To your point, integration will allow the two to be iterated upon faster, since changes can be more easily released together.

Better integrate may be, but not merge into one. Since super optimized build systems also increase complexity of their usage. So the idea is to have user friendly front end, which produces complex input for very fast backend.

Ninja view their build idea as "assembly like". While assembly surely allows you producing very fast results, it's not easy to use at all, if you are using it directly.

> Since super optimized build systems also increase complexity of their usage.

That's not correct. Complexity arises from the inability of expressing what you want and lack of abstractions over platform details.

Ninja for instance is to primitive to be productive and does not have any understanding of C++.
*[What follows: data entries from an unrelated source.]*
/-- The values of 25.0 and of -0.5. -/
theorem value_f25 : f64Value f25 = some 25 := by
  have h1 : F64.isFinite f25 = true := by decide
  have h2 : F64.neg f25 = false := by decide
  have h3 : F64.mant f25 = 7036874417766400 := by decide
  have h4 : F64.scale f25 = 1027 := by decide
  simp only [f64Value, h1, h2, h3, h4, if_true]
  norm_num
theorem value_minus_half : f64Value 0xBFE0000000000000 = some (-1 / 2) := by
  have h1 : F64.isFinite 0xBFE0000000000000 = true := by decide
  have h2 : F64.neg 0xBFE0000000000000 = true := by decide
  have h3 : F64.mant 0xBFE0000000000000 = 4503599627370496 := by decide
  have h4 : F64.scale 0xBFE0000000000000 = 1022 := by decide
  simp only [f64Value, h1, h2, h3, h4, if_true]
  norm_num
/-- Finite operands, and both infinities with the greatest finite value. -/
theorem witness_ComparisonIsNumeric :
    f64Value f25 = some 25 ∧ f64Value 0xBFE0000000000000 = some (-1 / 2) ∧
      F64.isInf (F64.inf true) = true ∧ F64.isInf (F64.inf false) = true ∧ F64.isFinite 0x7FEFFFFFFFFFFFFF = true :=
  ⟨value_f25, value_minus_half, by decide, by decide, by decide⟩

/-- The value of -0.0. -/
theorem value_minus_zero : f64Value 0x8000000000000000 = some 0 := by
  have h1 : F64.isFinite 0x8000000000000000 = true := by decide
  have h2 : F64.mant 0x8000000000000000 = 0 := by decide
  simp only [f64Value, h1, h2, if_true]
  norm_num
/-- The value of -25.0. -/
theorem value_minus_25 : f64Value 0xC039000000000000 = some (-25) := by
  have h1 : F64.isFinite 0xC039000000000000 = true := by decide
  have h2 : F64.neg 0xC039000000000000 = true := by decide
  have h3 : F64.mant 0xC039000000000000 = 7036874417766400 := by decide
  have h4 : F64.scale 0xC039000000000000 = 1027 := by decide
  simp only [f64Value, h1, h2, h3, h4, if_true]
  norm_num
/-- 25 with -1/2 has four nonzero results; 25 with -25 the sum 0, 25 with itself the difference 0, -0.0 with 25 the others. -/
theorem witness_ArithmeticRoundsExactResultOnce :
    (f64Value f25 = some 25 ∧ f64Value 0xBFE0000000000000 = some (-1 / 2) ∧
      (25 + -1 / 2 : ℚ) ≠ 0 ∧ (25 - -1 / 2 : ℚ) ≠ 0 ∧ (25 * (-1 / 2) : ℚ) ≠ 0 ∧ (25 / (-1 / 2) : ℚ) ≠ 0) ∧
    f64Value 0xC039000000000000 = some (-25) ∧ (25 + -25 : ℚ) = 0 ∧ (25 - 25 : ℚ) = 0 ∧
    f64Value 0x8000000000000000 = some 0 ∧ (0 * 25 : ℚ) = 0 ∧ (25 : ℚ) ≠ 0 :=
  ⟨⟨value_f25, value_minus_half, by norm_num, by norm_num, by norm_num, by norm_num⟩, value_minus_25, by norm_num,
    by norm_num, value_minus_zero, by norm_num, by norm_num⟩
/-- A tie with an even and a tie with an odd lower neighbour; one third, a subnormal tie, the greatest finite value and the
half unit above it. -/
theorem witness_RoundsToNearestEven :
    (0 < 2 ∧ 2 * |(F64.roundHalfEven 1 2 * 2 : Int) - 1| = 2 ∧ 2 * |(F64.roundHalfEven 3 2 * 2 : Int) - 3| = 2) ∧
    (∀ p ∈ ([(1, 3), (1, 2 ^ 1075), (2 ^ 1024 - 2 ^ 970 - 1, 1)] : List (Nat × Nat)),
      0 < p.1 ∧ 0 < p.2 ∧ F64.isFinite (F64.ofRat true p.1 p.2) = true) ∧
    0 < 2 ^ 1024 - 2 ^ 970 ∧ F64.isFinite (F64.ofRat true (2 ^ 1024 - 2 ^ 970) 1) = false := by
  refine ⟨by decide, by decide +kernel, by decide +kernel, by decide +kernel⟩

end Sys2Proof.Machine
end

section
/-! The words and the bytes of a byte string (20_memory.md rules R53, R54). -/

namespace Sys2Proof

/-- The two halves do not overlap, so the pattern joined from them is their base-256 number. -/
theorem toNat_join88 (l h : BitVec 8) : (join88 l h).toNat = l.toNat + 256 * h.toNat := by
  have hl : l.toNat < 2 ^ 8 := l.isLt
  have hh : h.toNat < 2 ^ 8 := h.isLt
  have hor : h.toNat <<< 8 ||| l.toNat = h.toNat <<< 8 + l.toNat := (Nat.shiftLeft_add_eq_or_of_lt hl _).symm
  simp (disch := omega) only [join88, placed, BitVec.toNat_or, BitVec.toNat_shiftLeft, BitVec.toNat_setWidth,
    Nat.shiftLeft_zero, Nat.mod_eq_of_lt, hor]
  omega

namespace Machine

theorem Memory.word_eq_join88 (m : Memory) (k : Nat) : m.word k = join88 (m.byte (2 * k)) (m.byte (2 * k + 1)) := rfl

theorem Memory.toNat_word (m : Memory) (k : Nat) :
    (m.word k).toNat = (m.byte (2 * k)).toNat + 256 * (m.byte (2 * k + 1)).toNat := by
  rw [Memory.word_eq_join88, toNat_join88]

@[simp] theorem Memory.ofBytes_len (bs : List Byte) : (Memory.ofBytes bs).len = bs.length := rfl

theorem Memory.identityByte_of_lt {m : Memory} {j : Nat} (hj : j < m.len) : m.identityByte j = m.byte j :=
  if_pos hj

/-- The byte view and the word view agree: an even offset is the low half of its word, an odd one the high half. -/
theorem Memory.toNat_byte (m : Memory) (j : Nat) :
    (m.byte j).toNat = if j % 2 = 0 then (m.word (j / 2)).toNat % 256 else (m.word (j / 2)).toNat / 256 := by
  have hlow : (m.byte (2 * (j / 2))).toNat < 256 := (m.byte _).isLt
  rw [Memory.toNat_word]
  split
  next =>
    have hj : 2 * (j / 2) = j := by omega
    rw [hj] at hlow ⊢
    omega
  next =>
    have hj : 2 * (j / 2) + 1 = j := by omega
    rw [hj]
    omega

/-- Settles O54: a word joins its two bytes, the bytes of a list are its elements, and the identity check reads a byte of
the string at every offset inside it. -/
theorem wordsAreLittleEndian : Obligations.WordsAreLittleEndian := by
  refine ⟨fun bs k => ?_, fun bs j hj => ?_, fun m j hj => ?_⟩
  · rw [Memory.toNat_word, Memory.byte_ofBytes, Memory.byte_ofBytes]
  · rw [Memory.identityByte_of_lt hj, Memory.byte_ofBytes]
  · rw [Memory.identityByte_of_lt hj, Memory.toNat_byte]

end Machine
end Sys2Proof
end

section
/-! What EXTRACT and SEXT6 answer (40_extract.md rules R121, R123, R124). -/

namespace Sys2Proof.Machine

theorem exec_extract (signed : Bool) (width : BitVec 5) (start : BitVec 4) (word : Word) (s : State) :
    exec (.extract signed width start word) s = .next (extractCommand signed width.toNat start.toNat word s) := rfl

theorem exec_sext6 (v : BitVec 6) (s : State) :
    exec (.sext6 v) s = .next (extractCommand true 6 0 (v.setWidth 16) s) := rfl

theorem extractCommand_of_legalSlice {start width : Nat} (h : legalSlice start width = true) (signed : Bool) (word : Word)
    (s : State) :
    extractCommand signed width start word s = answered s 0#4 (extractBits word start width signed) zeroWords := by
  rw [extractCommand, if_pos h, finish_eq_answered]

theorem extractCommand_of_not_legalSlice {start width : Nat} (h : legalSlice start width = false) (signed : Bool)
    (word : Word) (s : State) :
    extractCommand signed width start word s = answered s 7#4 0#32 zeroWords := by
  rw [extractCommand, if_neg (Bool.eq_false_iff.1 h)]
  exact raise_eq_answered s .illegalOperand noDiag

/-- The answer of an EXTRACT inside the domain, its value by integer division. -/
theorem extractCommand_answers_fieldInt {start width : Nat} (h : legalSlice start width = true) (signed : Bool)
    (word : Word) (s : State) :
    ∃ v : I32, v.toInt = fieldInt word start width signed ∧
      extractCommand signed width start word s = answered s 0#4 v zeroWords :=
  ⟨extractBits word start width signed, extractInt_eq_fieldInt h word signed, extractCommand_of_legalSlice h signed word s⟩

/-- The field of SEXT6 is the whole pattern, and its sign bit has the weight 32. -/
theorem fieldInt_sext6 (v : BitVec 6) :
    fieldInt (v.setWidth 16) 0 6 true = if v.toNat ≤ 31 then (v.toNat : Int) else (v.toNat : Int) - 64 := by
  have hv : v.toNat < 64 := v.isLt
  have hfield : (v.setWidth 16).toNat / 2 ^ 0 % 2 ^ 6 = v.toNat := by
    rw [BitVec.toNat_setWidth]
    omega
  simp only [fieldInt, hfield, true_and]
  by_cases hpos : v.toNat ≤ 31
  · rw [if_pos hpos, if_neg (by omega)]
  · rw [if_neg hpos, if_pos (by omega)]
    norm_num

/-- Settles O9: the domain of EXTRACT is the operands with `1 ≤ width` and `start + width ≤ 16`, and each side of it has
one answer. -/
theorem extractAnswersField : Obligations.ExtractAnswersField := by
  intro signed width start word s
  refine ⟨fun hwidth hend => ?_, fun hout => ?_⟩
  · have hlegal := (legalSlice_iff start.toNat width.toNat).2 ⟨hwidth, hend⟩
    obtain ⟨v, hv, hexec⟩ := extractCommand_answers_fieldInt hlegal signed word s
    exact ⟨v, hv, by rw [exec_extract, hexec]⟩
  · have hillegal : legalSlice start.toNat width.toNat = false := by
      rw [Bool.eq_false_iff, Ne, legalSlice_iff]
      omega
    rw [exec_extract, extractCommand_of_not_legalSlice hillegal]

/-- Settles O11: SEXT6 is the EXTRACT of the signed bits 5 to 0, always in the domain. -/
theorem sext6AnswersSignedValue : Obligations.Sext6AnswersSignedValue := by
  intro v s
  have hlegal : legalSlice 0 6 = true := by decide
  obtain ⟨r, hr, hexec⟩ := extractCommand_answers_fieldInt hlegal true (v.setWidth 16) s
  exact ⟨r, hr.trans (fieldInt_sext6 v), by rw [exec_sext6, hexec]⟩

end Sys2Proof.Machine
end

section
/-! The default `NUMERICS` on values (00_scope.md rule R11, 41_decode.md rule R177, 92_eei_decisions.md D16): a result that is a
binary64 number is that number, because its one rounding does nothing. -/

namespace Sys2Proof.Machine

/-! ### The parts of a pattern and its value -/

/-- The number that a sign bit stands for. -/
def signOf (neg : Bool) : ℚ := if neg then -1 else 1

theorem abs_signOf (neg : Bool) : |signOf neg| = 1 := by
  cases neg <;> simp [signOf]

theorem signOf_decide_mul_abs (a : ℚ) : signOf (decide (a < 0)) * |a| = a := by
  by_cases h : a < 0
  · simp [signOf, h, abs_of_neg h]
  · simp [signOf, h, abs_of_nonneg (not_lt.1 h)]

theorem signOf_xor (p q : Bool) : signOf (p != q) = signOf p / signOf q := by
  cases p <;> cases q <;> norm_num [signOf]

/-- The magnitude of a finite value. -/
def magOf (x : F64) : ℚ := (F64.mant x : ℚ) * (2 : ℚ) ^ ((F64.scale x : ℤ) - 1075)

theorem f64Value_eq_some {x : F64} {a : ℚ} :
    f64Value x = some a ↔ F64.isFinite x = true ∧ signOf (F64.neg x) * magOf x = a := by
  unfold f64Value signOf magOf
  split
  next h => simp [h]
  next h => simp [h]

theorem mant_eq_zero_of_isZero {x : F64} (h : F64.isZero x = true) : F64.mant x = 0 := by
  unfold F64.isZero at h
  rw [decide_eq_true_iff] at h
  unfold F64.mant F64.expField F64.frac
  rw [if_pos] <;> omega

theorem mant_pos_of_not_isZero {x : F64} (h : F64.isZero x = false) : 0 < F64.mant x := by
  unfold F64.isZero at h
  rw [decide_eq_false_iff_not] at h
  unfold F64.mant F64.expField F64.frac
  split <;> omega

theorem magOf_of_isZero {x : F64} (h : F64.isZero x = true) : magOf x = 0 := by
  rw [magOf, mant_eq_zero_of_isZero h, Nat.cast_zero, zero_mul]

theorem f64Value_of_isZero {x : F64} (h : F64.isZero x = true) : f64Value x = some 0 := by
  have hfin : F64.isFinite x = true := by
    unfold F64.isZero at h
    rw [decide_eq_true_iff] at h
    rw [F64.isFinite, decide_eq_true_iff, F64.expField]
    omega
  rw [f64Value_eq_some]
  exact ⟨hfin, by rw [magOf_of_isZero h, mul_zero]⟩

theorem f64Value_zero (neg : Bool) : f64Value (F64.zero neg) = some 0 :=
  f64Value_of_isZero (by cases neg <;> decide)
Buildsystems like buck allow you to express things in a declarative manner eg.:

      name = 'foo',
      srcs = glob(['src/**/*.c']),
      exported_headers = glob(['*.h'])

      name = 'app',
      srcs = ['main.c'],
      deps = [':foo', ':bar']
buck implements sophisticated (disk & network) caching, optimization and scheduling strategies to make things fast.

Furthermore it will use services like watchman (if available) to precompute what things need building if you change some files for fast incremental builds.

Lastly it will strip and sort symbols in your binary to make sure the hash of your binary is always the same for the same set of inputs.

All this complexity is handled for you and all you need to do to run your executable is

    buck run :app

Ninja is by design low level, it doesn't need to know that about C++. That's the point of having a front end that would know about libraries and such.

So not sure what you argument is about. It's like saying that assembly has no high end abstractions. Sure, it doesn't. It in itself is not an argument against splitting the build into several passes.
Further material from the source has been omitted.